━━━━━ Input data ━━━━━

-- ==== Sys2Proof/Tests/Slice0.lean ====
section
/-! SUPPORT. Tests: words written out from the spec's encodings, ill-formed terms that WellFormed refuses, a witness for each
statement that has hypotheses, and single steps worked out by hand. -/

-- One theorem after another: each waits for what stands before it, and waits for nothing else.
set_option Elab.async false

namespace Sys2Proof.Tests
open Sys2Proof.Machine Sys2Proof.Claim
/-- A word without control fields: HINT, OP and F0 to F4 (03 R40). -/
def bits (hint : BitVec 2) (op : BitVec 10) (f0 f1 f2 f3 f4 : BitVec 6) : W64 :=
  0#10 ++ 0#1 ++ 0#4 ++ 0#4 ++ 0#3 ++ hint ++ op ++ f0 ++ f1 ++ f2 ++ f3 ++ f4

/-- Each word decodes, in slot k, to the instruction beside it. -/
def reads (k : Slot) (l : List (W64 × Instr)) : Bool :=
  l.all fun p => (decode k p.1).toOption == some (Ctl.plain, p.2)

/-- Words of class 0x0, field by field (03 R61; 05 R97, R98). -/
theorem test_decode_class_0 : reads .c [
    (bits 0 0x000 4 5 50 0 0, .add (.s 4) (.s 5) .k),
    (bits 0 0x001 4 5 50 0 0, .sub (.s 4) (.s 5) .k),
    (bits 0 0x002 4 5 50 0 0, .mul (.s 4) (.s 5) .k),
    (bits 0 0x003 4 5 50 0 0, .mulh (.s 4) (.s 5) .k),
    (bits 0 0x004 4 5 50 0 0, .mulhs (.s 4) (.s 5) .k),
    (bits 0 0x005 4 5 50 0 0, .div (.s 4) (.s 5) .k),
    (bits 0 0x006 4 5 50 0 0, .divs (.s 4) (.s 5) .k),
    (bits 0 0x007 4 5 50 0 0, .rem (.s 4) (.s 5) .k),
    (bits 0 0x008 4 5 50 0 0, .rems (.s 4) (.s 5) .k),
    (bits 0 0x009 4 5 50 0 0, .min (.s 4) (.s 5) .k),
    (bits 0 0x00a 4 5 50 0 0, .mins (.s 4) (.s 5) .k),
    (bits 0 0x00b 4 5 50 0 0, .max (.s 4) (.s 5) .k),
    (bits 0 0x00c 4 5 50 0 0, .maxs (.s 4) (.s 5) .k),
    (bits 0 0x00d 49 33 48 40 0, .sel .sq 1 .lq (.x 0)),
    (bits 0 0x00e 7 0 0 1 2, .movk (.s 7) 66),
    (bits 0 0x00f 7 3 63 63 63, .movkh 7 0xFFFFF),
    (bits 0 0x010 47 31 0 0 0, .xmov (.x 7) (.s 31)),
    (bits 0 0x011 7 50 57 6 21, .rgn (.s 7) .k (.con 1) (.s 6) 5 true)] = true := by decide

/-- Words of class 0x1, field by field (03 R61; 05 R99). -/
theorem test_decode_class_1 : reads .a [
    (bits 0 0x040 4 5 6 0 0, .and (.s 4) (.s 5) (.s 6)),
    (bits 0 0x041 4 5 6 0 0, .or (.s 4) (.s 5) (.s 6)),
    (bits 0 0x042 4 5 6 0 0, .xor (.s 4) (.s 5) (.s 6)),
    (bits 0 0x043 4 5 6 0 0, .andn (.s 4) (.s 5) (.s 6)),
    (bits 0 0x044 4 5 6 0 0, .shl (.s 4) (.s 5) (.s 6)),
    (bits 0 0x045 4 5 6 0 0, .shr (.s 4) (.s 5) (.s 6)),
    (bits 0 0x046 4 5 6 0 0, .sra (.s 4) (.s 5) (.s 6)),
    (bits 0 0x047 4 5 6 0 0, .rot (.s 4) (.s 5) (.s 6)),
    (bits 0 0x048 4 5 0 0 0, .clz (.s 4) (.s 5)),
    (bits 0 0x049 4 5 0 0 0, .ctz (.s 4) (.s 5)),
    (bits 0 0x04a 4 5 0 0 0, .popc (.s 4) (.s 5)),
    (bits 0 0x04b 3 4 8 7 0, .extr (.s 3) (.s 4) 8 7),
    (bits 0 0x04c 3 4 0 63 0, .ins 3 (.s 4) 0 63),
    (bits 0 0x04d 1 2 3 0 0, .clmul (.s 1) (.s 2) (.s 3)),
    (bits 0 0x04e 1 2 3 0 0, .clmulh (.s 1) (.s 2) (.s 3)),
    (bits 0 0x04f 33 34 35 0 0, .gand 1 2 3),
    (bits 0 0x050 33 34 35 0 0, .gor 1 2 3),
    (bits 0 0x051 33 39 0 0 0, .gnot 1 7),
    (bits 0 0x058 39 5 57 0 0, .cmpEq 7 (.s 5) (.con 1)),
    (bits 0 0x059 39 5 57 0 0, .cmpNe 7 (.s 5) (.con 1)),
    (bits 0 0x05a 39 5 57 0 0, .cmpLt 7 (.s 5) (.con 1)),
    (bits 0 0x05b 39 5 57 0 0, .cmpLts 7 (.s 5) (.con 1)),
    (bits 0 0x05c 39 5 57 0 0, .cmpLe 7 (.s 5) (.con 1)),
    (bits 0 0x05d 39 5 57 0 0, .cmpLes 7 (.s 5) (.con 1))] = true := by decide
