-- ==== Sys2Proof/Word.lean ====
section
/-! DEFINITION. The word types of the KVX-7100 series, the bit-field constant of a register map, and the sparse map type.
Device registers are 64 bits wide and little-endian (R11). -/

namespace Sys2Proof

/-- A 64-bit register or address-sized value (R11, R54). -/
abbrev Word := BitVec 64
/-- One byte of memory. -/
abbrev Byte := BitVec 8
/-- The 64 bytes of one line, byte 0 in the least significant bits. -/
abbrev LineData := BitVec 512
/-- A long-vector or mask register (R95). -/
abbrev VecData := BitVec 4096

/-- A bit field `NAME[hi:lo]` of a register (the notation of 00_scope.md). -/
structure Fld where
  hi : Nat
  lo : Nat
  deriving DecidableEq, Repr

/-- A sparse map by natural-number key, held as a list of pairs with strictly rising keys in which no entry
equals what an unlisted key reads as. -/
abbrev KMap (α : Type) := List (Nat × α)

end Sys2Proof
end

━━━━━

Requirement: Find every line above that includes the word "lean" and report only how many there are.

Reply: 2